司青照舊以司萱兒做切入點,挑眉問道:“10顆極品靈石嗎?”
“真以為自己多值錢呢?10顆下品靈石!”司萱兒嘲笑道。
司青頓時連殺蟲劑都不想配了,掏出1顆上品靈石丟過去:“我的藥田你來收拾,先付你10天的。”
司萱兒抬手將這顆上品靈石擊飛,麵露不虞的說道:“10顆下品靈石本就是代工的正常價!”
司青收回自己的靈石,像趕蒼蠅似的揮揮手:“找別人去,別煩我。”
司萱兒偏就想找司青,她厭惡長的妖媚勾人的表姐司青,更討厭這個看似淡泊名利,實際隻想出風頭博取關注的司青!
她被柳舜和常至悟兩位長老看好,剛到第四峰就吸引了大多數人的注意力,偏偏又不知足,搞什麽放棄晉升,要參加外門大比,還妄圖奪得榜首!
現在,第四峰都在談論她,烏暘幫她說話,袁哥也總是有意無意的關注她,太有心機了!
“10顆極品靈石,你給我照看藥田,給我的道侶布雨澆水!”
司萱兒報出高價,特意咬重了“道侶”二字。
她要讓司青每天累得沒空修行,讓她的豪言壯誌成為笑話!
囊中羞澀的司青,聽著司萱兒的財大氣粗,心裏添了幾分火氣。
她花的,全是司嫵留下的家業!
“這麽豪氣?先付一年的。”
“你可真敢要!”
“怎麽?難道你沒有這麽多,還得問家裏要?”
“我當然有!”司萱兒獰笑,“我是怕你突然暴富,守不住這筆財富,別到時候被人搶了靈石,哭著給我打白工!”
“你司大小姐身揣巨款都不怕賊惦記,我有什麽好怕的?”
司萱兒臉一黑:“我可以先給你靈石,但你不能找人幫忙,必須親力親為!”
司萱兒說這話時,眼睛瞥向烏暘,意有所指。
心裏藏著邪火的烏暘幹脆不暗示了,直接說道:“青兒師妹,你若做我道侶,我的靈石你可以隨便花,這些活計就更不用管了,我全給你安排好。”
說罷,他像是篤定司青不會拒絕,朝著司青伸出了手。
司青用餘光瞥見,烏暘伸手的那一刹那,袁河緊張了!
司青揣著疑惑錯開一步,躲開烏暘的逼近道:“烏師兄的活我也可以接,保證親力親為。”
烏暘生來就是嬌生慣養的尊貴三公子,豈會在顥天宗做工,他本就要找代工,隻是沒想過找司青。
“不想跟著本公子快活,隻想在靈田裏做活,你腦子是不是有病?”烏暘有些氣急敗壞的問。

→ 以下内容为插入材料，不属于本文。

-- ==== Sys2Proof/Machine/RegWrite.lean ====
section
/-! DEFINITION. Register writes: the header state machine (R20 to R33), staged, immediate and expert fields (R21 to R28), the ranges and
refusals of the register tables, and the fields that act. -/
namespace Sys2Proof.Machine

/-! ### The header (R17, R21, R22, R25, R32, R33) -/

/-- KEY_WRITE: 0x4B4E arms the key, any other value disarms it. -/
def Block.keyWord (b : Block) (p v : Nat) : Block :=
  if v % 2 ^ 16 = 0x4B4E then b.modHdr p (fun h => { h with keyArmed := true })
  else (b.modHdr p (fun h => { h with keyArmed := false })).raise p evKeyReject

/-- ISR_CLEAR: one more message leaves while enabled bits remain. -/
def Block.isrClear (b : Block) (p mask : Nat) : Block :=
  let b1 := b.modHdr p (fun h => { h with isr := h.isr - (h.isr &&& mask) })
  if (b1.hdr p).isr &&& (b1.hdr p).ier = 0 then b1 else b1.msix (b1.hdr p).ivec

/-- A write of BLK_IER; its reserved bits stay zero (R12). -/
def Block.ierWrite (b : Block) (p v : Nat) : Block :=
  let h := b.hdr p
  let ier := v &&& eventMask (pageKind p)
  let b1 := b.modHdr p (fun h => { h with ier := ier })
  if h.isr &&& h.ier = 0 ∧ h.isr &&& ier ≠ 0 then b1.msix h.ivec else b1

/-- The derived value of the expert fields of a set (R25): their reset values; P_IDLE and P_FULL derive the fused calibration (R437).
Log entry 15 (DEDUCED, unsafe). -/
def Block.deriveExpert (b : Block) (p : Nat) (m : SMap Nat) : SMap Nat :=
  let m1 := SMap.dropKeys (fun k => decide (0x400 * 8 ≤ k)) m
  match pageKind p, b.boot.fuses with
  | .pwr, some f => SMap.set (SMap.set m1 (F.PWR_X_MODEL.P_IDLE.key 0) f.pIdle) (F.PWR_X_MODEL.P_FULL.key 0) f.pFull
  | _, _ => m1

/-- EXPERT cleared: in OFF and in QUIESCED with COMMIT_PENDING = 0; elsewhere the clear is discarded with CFG_REJECT (R25). -/
def Block.expertOff (b : Block) (p : Nat) : Block :=
  let r := b.page p
  if r.hdr.st = .off ∨ (r.hdr.st = .quiesced ∧ !r.hdr.commitPending) then
    b.setPage p { r with pnd := b.deriveExpert p r.pnd, hdr := { r.hdr with expertActive := false, expertBit := false } }
  else b.cfgReject p

/-- The part of a BLK_CTRL write that sets or clears EXPERT; `armed`: the key that the write consumed. EXPERT = 1 while expert mode is on
already changes nothing, and an unarmed one then sets no KEY_REJECT.
Log entry 14 (DEDUCED, unsafe). -/
def Block.expertPart (b : Block) (p : Nat) (ex armed : Bool) : Block :=
  let h := b.hdr p
  if ex then
    if h.expertActive then b
    else if armed then b.modHdr p (fun h => { h with expertActive := true, expertBit := true })
    else (b.modHdr p (fun h => { h with expertBit := true })).raise p evKeyReject
  else if h.expertActive ∨ h.expertBit then b.expertOff p
  else b

/-- ENABLE 0 to 1: the registers become the committed set and the block runs; partitions have checks of their own (R294, R433, R444, R476).
`none`: refused, with what the refusal leaves. -/
def Block.enableOn (b : Block) (p : Nat) : Block × Bool :=
  let r := b.page p
  let b1 := b.setPage p { r with cmt := r.pnd, hdr := { r.hdr with enable := true, st := .run, commitPending := false } }
  match pageKind p with
  | .srv =>
    let k := p - 0x10
    if b.asleep ∨ b.eff pgBoot F.BOOT_STAT.READY = 0 ∨ bit (b.flt F.FLT_STOPPED.STOPPED) k then (b.cfgReject p, false)
    else
      match b1.partOpen k with
      | some b2 => (b2.commitHook p r, true)
      | none => (b.partRefuse k, false)
  | _ => (b1.commitHook p r, true)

司青眨眨眼:“烏師兄不會是付不起吧?烏家應該比司家有錢啊!”
烏暘甩手丟給司青4000顆極品靈石:“包你一年!不許找人幫忙,我要你親自做活!”
司青喜滋滋地收了靈石,轉身朝司萱兒伸手。
司萱兒嘴一撇,掏出1800顆極品靈石:“先付你三個月,省得你在外門大比被人打死了,我還得去你家裏要賬。”

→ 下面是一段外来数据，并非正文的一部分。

-- ==== Sys2Proof/Machine/State.lean ====
section
/-! DEFINITION. The state of the machine: the package, and the commands that wait.
Log entry 2 (DESIGN CHOICE, unsafe). -/
namespace Sys2Proof.Machine

/-- Why a run stops with a fault: never. The spec gives every command an effect and stops the package at none, so no meaning raises a
fault and the type has no constructor.
Log entry 3 (DESIGN CHOICE, unsafe). -/
inductive Fault where
deriving DecidableEq, Repr

/-- Why a command is refused.
Log entry 3 (DESIGN CHOICE, unsafe). -/
inductive Refusal where
  /-- Raised by the dispatcher for a command without a meaning; every row has one. Safe: a run that stops proves nothing. -/
  | notModelled (mnemonic : String)
deriving DecidableEq, Repr

/-- The package, the reset inputs as they stand (true: the input is asserted, R471), and the queue of commands that wait, first in, first
out.
Log entry 2 (DESIGN CHOICE, unsafe). -/
structure State where
  blk : Block
  pwrokIsLow : Bool
  resetIsLow : Bool
  pending : List Instr
deriving DecidableEq, Repr

/-- The package right after reset: no reset input is asserted, and no command waits.
Log entry 4 (DESIGN CHOICE, unsafe). -/
def State.reset : State := { blk := blockReset, pwrokIsLow := false, resetIsLow := false, pending := [] }

end Sys2Proof.Machine
end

司青嘖嘖兩聲:“論闊綽還得是烏師兄,一付就是一年,司師姐,難為你日子過得這般拮據還得幫道侶付靈石!”
司青一句話損了兩個人,氣得司萱兒眼中冒火。
袁河攔住一激就怒的司萱兒,凝視著司青,深情款款地說:“我和萱兒兩情相悅,不分你我。”
袁河眼中的探究藏得很深,但沒躲過司青的那雙銳眼。
司青麵不改心不跳的說:“也對,一個願打一個願挨,是我多嘴了。”
袁河:“……”
她怎麽一點兒都不傷心?
難道他懷疑錯了?
不!
絕對沒錯!
她身上殘存著情蠱的氣息,那是他親手種下的,烙印至她的軀體,讓她對自己至死不渝,絕對不會錯!
為什麽她換了容顏,還懂得煉丹了?
難道她也在景連山脈遇到了奇遇機緣?
“袁哥?袁哥!”
袁河正思考著,忽地被人掐了手臂,痛得皺起眉頭。
他將視線從滿臉嘲弄的司青身上移開,看向聒噪的司萱兒,心中很是煩躁,卻必須克製著。
這個司萱兒,還有用處!
“乖,別鬧,我們去修行。”袁河用極其溫柔地聲音安撫道。
司萱兒的雙頰頓時飛上了紅暈,明顯非常吃這一套。
司青冷眼看著他倆郎情妾意的離開,令她更無語的是,走出靈田前,這對狗男女非常有默契的全都回過頭,一起看向她。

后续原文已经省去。